§ **What is expected**
Could you tally the lines of the entries that carry the string "table"? Reply with the number and nothing more.

§ **Dataset entries**
-- ==== Sys2Proof/Machine/Loops.lean ====
section
/-! DEFINITION. The Loop unit (chapter 3): recomputation (R62), the capture (R68), MEASURE_COMPLETE, and the requests
LOOP_MEASURE (R65), LOOP_SET (R70) and LOOP_READ (R71). -/

namespace Sys2Proof.Machine

/-- R62: a buffer after a change of the latency of a loop. -/
def Buffer.recompute (u : LoopUnit) (loop : LoopId) (x : Buffer) : Buffer :=
  { x with context := x.context.map (fun c => if c.usesLoop loop then c.recompute x.role.running u else c) }

/-- R62: every context that uses the loop is recomputed. -/
def State.recomputeLoop (s : State) (loop : LoopId) : State :=
  { s with buffers := s.buffers.map (Buffer.recompute s.loops loop) }

/-- R64, R62: the record of a loop is put in place; a change of latency recomputes. -/
def State.setLoop (s : State) (loop : LoopId) (r : LoopRecord) : State :=
  let t := { s with loops := s.loops.set loop r }
  if (s.loops.get loop).latency = r.latency then t else t.recomputeLoop loop

/-- R65: LOOP_MEASURE. -/
def reqLoopMeasure (tag : Byte) (loop : Nat) (s : State) : State × Answer :=
  match loopOf loop with
  | none => refuse s .outOfRange
  | some l =>
    if s.loops.measuring.isSome then refuse s .busy
    else
      answer
        ({ s with loops := { s.loops with
            measuring := some { loop := l, tag := tag, taken := 0, found := none, block := none } } } : State).syncHoldOffs
        .accepted []

/-- The unit is measuring a loop. -/
def LoopUnit.measures (u : LoopUnit) (l : LoopId) : Bool :=
  match u.measuring with
  | none => false
  | some m => m.loop == l

/-- R70: LOOP_SET. -/
def reqLoopSet (loop : Nat) (latency : Option Nat) (s : State) : State × Answer :=
  match loopOf loop with
  | none => refuse s .outOfRange
  | some l =>
    if s.loops.measures l then refuse s .busy
    else
      let v := latency.map (fun n => min 4095 n)
      answer (s.setLoop l { latency := v, status := .set }) (okOr (v != latency)) (wOpt 2 v)

/-- R71: the progress of a measurement of this loop. -/
def wProgress (u : LoopUnit) (l : LoopId) : List Wire :=
  match u.measuring with
  | none => [.u 1 0]
  | some m => if m.loop = l then [.u 1 1, .u 2 m.taken] ++ wOpt 2 m.found else [.u 1 0]

/-- R64: a loop record. -/
def wLoop (r : LoopRecord) : List Wire := wOpt 2 r.latency ++ [.u 1 r.status.code]

/-- R71: LOOP_READ. -/
def reqLoopRead (loop : Nat) (s : State) : State × Answer :=
  match loopOf loop with
  | none => refuse s .outOfRange
  | some l => answer s .ok (wLoop (s.loops.get l) ++ wProgress s.loops l)

/-! ## The capture (R68) -/

/-- R68: the samples of a capture frame are taken as it ends; the first of magnitude 83,886 or more is the index. -/
def Measurement.take (m : Measurement) : Measurement :=
  match m.block with
  | none => m
  | some xs =>
    { m with
      taken := m.taken + xs.length,
      found := match m.found with
        | some n => some n
        | none =>
          (xs.findIdx? (fun x => decide (Config.captureThreshold ≤ magnitude x))).map (fun k => m.taken + k),
      block := none }

/-- R68 over the unit, as a frame ends. -/
def LoopUnit.settle (u : LoopUnit) : LoopUnit := { u with measuring := u.measuring.map Measurement.take }

/-- R68: the last capture frame has ended. -/
def LoopUnit.captureDone (u : LoopUnit) : Bool :=
  match u.measuring with
  | none => false
  | some m => decide (Config.captureSamples ≤ m.taken)

/-- R68: what the completion makes of a record. -/
def LoopRecord.measured (r : LoopRecord) (found : Option Nat) : LoopRecord :=
  match found with
  | some n => { latency := some n, status := .ok }
  | none => { r with status := .noReturn }

/-- R68: the measurement completes: record, IDLE, recomputation, hold-off set and head test, MEASURE_DONE. -/
def State.measureDone (s : State) (m : Measurement) : State :=
  let old := s.loops.get m.loop
  let new := old.measured m.found
  let s := ({ s with loops := { s.loops with measuring := none } } : State).setLoop m.loop new
  let s := s.syncTest
  s.post (.measureDone m.loop new.status old.latency new.latency) m.tag

end Sys2Proof.Machine
end

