/-- R162: a combo window expires. -/
def State.comboDue (s : State) (l : Link) (n : Nat) : Bool := (s.switchAt l n).windowDue .comboWait

/-- R163: a hold timer expires. -/
def State.holdDue (s : State) (l : Link) (n : Nat) : Bool := (s.switchAt l n).holdDue

/-- R165: a double window expires. -/
def State.doubleDue (s : State) (l : Link) (n : Nat) : Bool := (s.switchAt l n).windowDue .doubleWait

/-- R192: the ACK wait expires. -/
def State.ackDue (s : State) : Bool := s.sat.ackDue

/-- R196: the inactivity timer has run out. -/
def State.bypassDue (s : State) : Bool := s.sat.bypassDue

/-- R197: bypass ends. -/
def State.bypassEvent (s : State) : State := s.withSat s.sat.bypassEnd

/-- An event is taken if it is due. -/
def State.ifDue (s : State) (due : State → Bool) (event : State → State) : State := if due s then event s else s

/-- The waits of switch n that are due. -/
def State.switchEvents (l : Link) (s : State) (n : Nat) : State :=
  ((s.ifDue (fun t => t.comboDue l n) (fun t => t.comboExpiry l n)).ifDue (fun t => t.holdDue l n)
    (fun t => t.holdExpiry l n)).ifDue (fun t => t.doubleDue l n) (fun t => t.doubleExpiry l n)

/-- The switches of a link that have a wait run out, in order. -/
def State.waitingSwitches (s : State) (l : Link) : List Nat :=
  (List.range (s.pedals.get l).switches.length).filter (fun n =>
    (s.switchAt l n).hold == some 0 || (s.switchAt l n).window == some 0)

/-- The engine's and the clock's events due at a frame end, in one fixed order (log 1). -/
def State.flushEngine (s : State) : State :=
  (((((((s.ifDue State.rateDue State.rateExpiry).ifDue State.measureDue State.measureEvent).ifDue State.beatDue
    State.beatEvent).ifDue State.loadDue State.loadEvent).ifDue State.cutDue State.cutEvent).ifDue State.fadeDue
    State.fadeEvent).ifDue State.quietDue State.quietEvent).ifDue State.limitDue State.limitEvent

/-- R140, R141: an estimate that no command has taken: its values are free, the confidence in 0..100 (log 14). -/
def State.flushEstimate (s : State) : State :=
  s.ifDue State.estimateDue
    (fun t => t.estimate (Config.estimator t.tuner.window).1 (min 100 (Config.estimator t.tuner.window).2))

/-- The events of the pedal links due at a frame end. -/
def State.flushLink (s : State) (l : Link) : State :=
  let s := s.ifDue (fun t => t.silenceDue l) (fun t => t.silenceEvent l)
  (s.waitingSwitches l).foldl (State.switchEvents l) s

/-- The events due at the end of the open frame that no command has taken (log 1). -/
def State.flush (s : State) : State :=
  ((((s.endFrame.flushLink .a).flushLink .b).flushEngine.flushEstimate.ifDue State.ackDue State.satTimeout).ifDue
    State.bypassDue State.bypassEvent)

/-- R5, R159, R192: the open frame has ended: what is due at its end and no command has taken is taken, the waits of the links
fall by one, and the frame counter advances, wrapping to 0 after 4,294,967,295. -/
def State.closeFrame (s : State) : State :=
  if s.frameOpen then
    let t := s.flush
    { t with
      frameCounter := (s.frameCounter + 1) % frameModulus, frameOpen := false, frameEnded := false,
      tempo := { t.tempo with beatTaken := false },
      pedals := { a := t.pedals.a.tick, b := t.pedals.b.tick },
      sat := t.sat.tick }
  else s
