-- ==== Sys2Proof/Machine/HostRequests.lean ====
section
/-! DEFINITION. The meanings of the 47 host requests: each the arrival, on a running part, of the valid control-line frame
that carries the request under its tag, taken, held or discarded by R200 (log 8); what a request taken does is its own rule,
reached through `perform`. -/

namespace Sys2Proof.Machine

/-- R200: the arrival of the frame that carries a request, taken within a frame (log 1). -/
def State.arrival (s : State) (tag : Byte) (r : Request) : State :=
  s.inFrame (receive { tag := tag, body := .request r })

/-- R21: MUTE. -/
def execMute (tag : Byte) (source outputs : Nat) (s : State) : Host.Outcome State Fault Refusal :=
  .next (s.arrival tag (.mute source outputs))

/-- R22: UNMUTE. -/
def execUnmute (tag : Byte) (source outputs : Nat) (s : State) : Host.Outcome State Fault Refusal :=
  .next (s.arrival tag (.unmute source outputs))

/-- R24: METERS. -/
def execMeters (tag : Byte) (clear : Nat) (s : State) : Host.Outcome State Fault Refusal :=
  .next (s.arrival tag (.meters clear))

/-- R46: CURVE_WRITE. -/
def execCurveWrite (tag : Byte) (index : Nat) (name : List Byte) (points : List (Int × Int)) (s : State) : Host.Outcome State Fault Refusal :=
  .next (s.arrival tag (.curveWrite index name points))

/-- R48: CURVE_READ. -/
def execCurveRead (tag : Byte) (index : Nat) (s : State) : Host.Outcome State Fault Refusal :=
  .next (s.arrival tag (.curveRead index))

/-- R47: CURVE_ERASE. -/
def execCurveErase (tag : Byte) (index : Nat) (s : State) : Host.Outcome State Fault Refusal :=
  .next (s.arrival tag (.curveErase index))

/-- R49: PARAM_SET. -/
def execParamSet (tag : Byte) (position index : Nat) (value : Int) (s : State) : Host.Outcome State Fault Refusal :=
  .next (s.arrival tag (.paramSet position index value))

/-- R50: SLOT_SET. -/
def execSlotSet (tag : Byte) (position enabled : Nat) (s : State) : Host.Outcome State Fault Refusal :=
  .next (s.arrival tag (.slotSet position enabled))

/-- R57: INPUT_SELECT. -/
def execInputSelect (tag : Byte) (input : Nat) (s : State) : Host.Outcome State Fault Refusal :=
  .next (s.arrival tag (.inputSelect input))

/-- R65: LOOP_MEASURE. -/
def execLoopMeasure (tag : Byte) (loop : Nat) (s : State) : Host.Outcome State Fault Refusal :=
  .next (s.arrival tag (.loopMeasure loop))

/-- R70: LOOP_SET. -/
def execLoopSet (tag : Byte) (loop : Nat) (latency : Option Nat) (s : State) : Host.Outcome State Fault Refusal :=
  .next (s.arrival tag (.loopSet loop latency))

/-- R71: LOOP_READ. -/
def execLoopRead (tag : Byte) (loop : Nat) (s : State) : Host.Outcome State Fault Refusal :=
  .next (s.arrival tag (.loopRead loop))

/-- R76: PRESET_BEGIN. -/
def execPresetBegin (tag : Byte) (location : Nat) (header : HeaderFields) (s : State) : Host.Outcome State Fault Refusal :=
  .next (s.arrival tag (.presetBegin location header))

/-- R77: PRESET_SLOT. -/
def execPresetSlot (tag : Byte) (slot : SlotFields) (position : Option Nat) (s : State) : Host.Outcome State Fault Refusal :=
  .next (s.arrival tag (.presetSlot slot position))

/-- R78: PRESET_SCENE. -/
def execPresetScene (tag : Byte) (scene : SceneFields) (number : Option Nat) (s : State) : Host.Outcome State Fault Refusal :=
  .next (s.arrival tag (.presetScene scene number))

/-- R79: PRESET_MAP. -/
def execPresetMap (tag : Byte) (key : RawKey) (targets : List RawTarget) (s : State) : Host.Outcome State Fault Refusal :=
  .next (s.arrival tag (.presetMap key targets))

/-- R80: PRESET_SATMSG. -/
def execPresetSatmsg (tag : Byte) (address : Nat) (payload : List Byte) (s : State) : Host.Outcome State Fault Refusal :=
  .next (s.arrival tag (.presetSatmsg address payload))

/-- R81: PRESET_END. -/
def execPresetEnd (tag : Byte) (s : State) : Host.Outcome State Fault Refusal :=
  .next (s.arrival tag (.presetEnd))

/-- R84: PRESET_READ. -/
def execPresetRead (tag : Byte) (location part : Nat) (s : State) : Host.Outcome State Fault Refusal :=
  .next (s.arrival tag (.presetRead location part))

/-- R85: PRESET_ERASE. -/
def execPresetErase (tag : Byte) (location : Nat) (s : State) : Host.Outcome State Fault Refusal :=
  .next (s.arrival tag (.presetErase location))

/-- R86: PRESET_COPY. -/
def execPresetCopy (tag : Byte) (source destination : Nat) (s : State) : Host.Outcome State Fault Refusal :=
  .next (s.arrival tag (.presetCopy source destination))

/-- R94: SWITCH. -/
def execSwitch (tag : Byte) (preset scene : Option Nat) (force : Nat) (s : State) : Host.Outcome State Fault Refusal :=
  .next (s.arrival tag (.switch preset scene force))

/-- R95: SCENE. -/
def execScene (tag : Byte) (number : Nat) (s : State) : Host.Outcome State Fault Refusal :=
  .next (s.arrival tag (.scene number))

/-- R102: HOLD. -/
def execHold (tag : Byte) (value : Nat) (s : State) : Host.Outcome State Fault Refusal :=
  .next (s.arrival tag (.hold value))

/-- R104: SWITCH_SETUP. -/
def execSwitchSetup (tag : Byte) (mode w1 k w2 tunerHold satHold : Nat) (s : State) : Host.Outcome State Fault Refusal :=
  .next (s.arrival tag (.switchSetup mode w1 k w2 tunerHold satHold))

/-- R117: PANIC. -/
def execPanic (tag : Byte) (s : State) : Host.Outcome State Fault Refusal :=
  .next (s.arrival tag (.panic))

/-- R119: HISTORY. -/
def execHistory (tag : Byte) (first : Nat) (s : State) : Host.Outcome State Fault Refusal :=
  .next (s.arrival tag (.history first))

/-- R129: TEMPO_SET. -/
def execTempoSet (tag : Byte) (tempo : Nat) (s : State) : Host.Outcome State Fault Refusal :=
  .next (s.arrival tag (.tempoSet tempo))

/-- R132: TAP. -/
def execTap (tag : Byte) (s : State) : Host.Outcome State Fault Refusal :=
  .next (s.arrival tag (.tap))

/-- R128: TEMPO_LOCK. -/
def execTempoLock (tag : Byte) (value : Nat) (s : State) : Host.Outcome State Fault Refusal :=
  .next (s.arrival tag (.tempoLock value))

/-- R149: TUNER. -/
def execTuner (tag : Byte) (action : Nat) (s : State) : Host.Outcome State Fault Refusal :=
  .next (s.arrival tag (.tuner action))

/-- R150: TUNER_PROFILE. -/
def execTunerProfile (tag : Byte) (profile : Nat) (transpose : Option Int) (offsets : List (Option Int)) (s : State) : Host.Outcome State Fault Refusal :=
  .next (s.arrival tag (.tunerProfile profile transpose offsets))

/-- R151: TUNER_SETUP. -/
def execTunerSetup (tag : Byte) (aref : Nat) (policies : PerMain Nat) (s : State) : Host.Outcome State Fault Refusal :=
  .next (s.arrival tag (.tunerSetup aref policies))

/-- R170: GESTURE_TIMING. -/
def execGestureTiming (tag : Byte) (link : Nat) (combo holdTime double : Option Nat) (s : State) : Host.Outcome State Fault Refusal :=
  .next (s.arrival tag (.gestureTiming link combo holdTime double))

/-- R171: PEDAL_STATUS. -/
def execPedalStatus (tag : Byte) (link first clear : Nat) (s : State) : Host.Outcome State Fault Refusal :=
  .next (s.arrival tag (.pedalStatus link first clear))

/-- R182: MAP_WRITE. -/
def execMapWrite (tag : Byte) (key : RawKey) (targets : List RawTarget) (s : State) : Host.Outcome State Fault Refusal :=
  .next (s.arrival tag (.mapWrite key targets))

/-- R183: MAP_ERASE. -/
def execMapErase (tag : Byte) (entry : EntrySelector) (s : State) : Host.Outcome State Fault Refusal :=
  .next (s.arrival tag (.mapErase entry))

/-- R184: MAP_READ. -/
def execMapRead (tag : Byte) (table : Nat) (entry : EntrySelector) (s : State) : Host.Outcome State Fault Refusal :=
  .next (s.arrival tag (.mapRead table entry))

/-- R181: PERMIT. -/
def execPermit (tag : Byte) (link : Nat) (mask : Option Nat) (s : State) : Host.Outcome State Fault Refusal :=
  .next (s.arrival tag (.permit link mask))

/-- R188: SAT_ADDR. -/
def execSatAddr (tag : Byte) (write : Option AddressWrite) (timeout : Option Nat) (s : State) : Host.Outcome State Fault Refusal :=
  .next (s.arrival tag (.satAddr write timeout))

/-- R194: SAT_SEND. -/
def execSatSend (tag : Byte) (physical acknowledge : Nat) (payload : List Byte) (s : State) : Host.Outcome State Fault Refusal :=
  .next (s.arrival tag (.satSend physical acknowledge payload))

/-- R195: SAT_BYPASS. -/
def execSatBypass (tag : Byte) (value : Nat) (timeout : Option Nat) (s : State) : Host.Outcome State Fault Refusal :=
  .next (s.arrival tag (.satBypass value timeout))

/-- R198: SAT_STATUS. -/
def execSatStatus (tag : Byte) (clear : Nat) (s : State) : Host.Outcome State Fault Refusal :=
  .next (s.arrival tag (.satStatus clear))

/-- R206: IDENT. -/
def execIdent (tag : Byte) (s : State) : Host.Outcome State Fault Refusal :=
  .next (s.arrival tag (.ident))

/-- R207: STATUS. -/
def execStatus (tag : Byte) (part : Nat) (s : State) : Host.Outcome State Fault Refusal :=
  .next (s.arrival tag (.status part))

/-- R208: RESET. -/
def execReset (tag : Byte) (s : State) : Host.Outcome State Fault Refusal :=
  .next (s.arrival tag (.reset))

/-- R205: NOTICE_ROUTE. -/
def execNoticeRoute (tag : Byte) (kind : Nat) (destinations : Option Nat) (s : State) : Host.Outcome State Fault Refusal :=
  .next (s.arrival tag (.noticeRoute kind destinations))

end Sys2Proof.Machine
end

§ **Response to the task**
2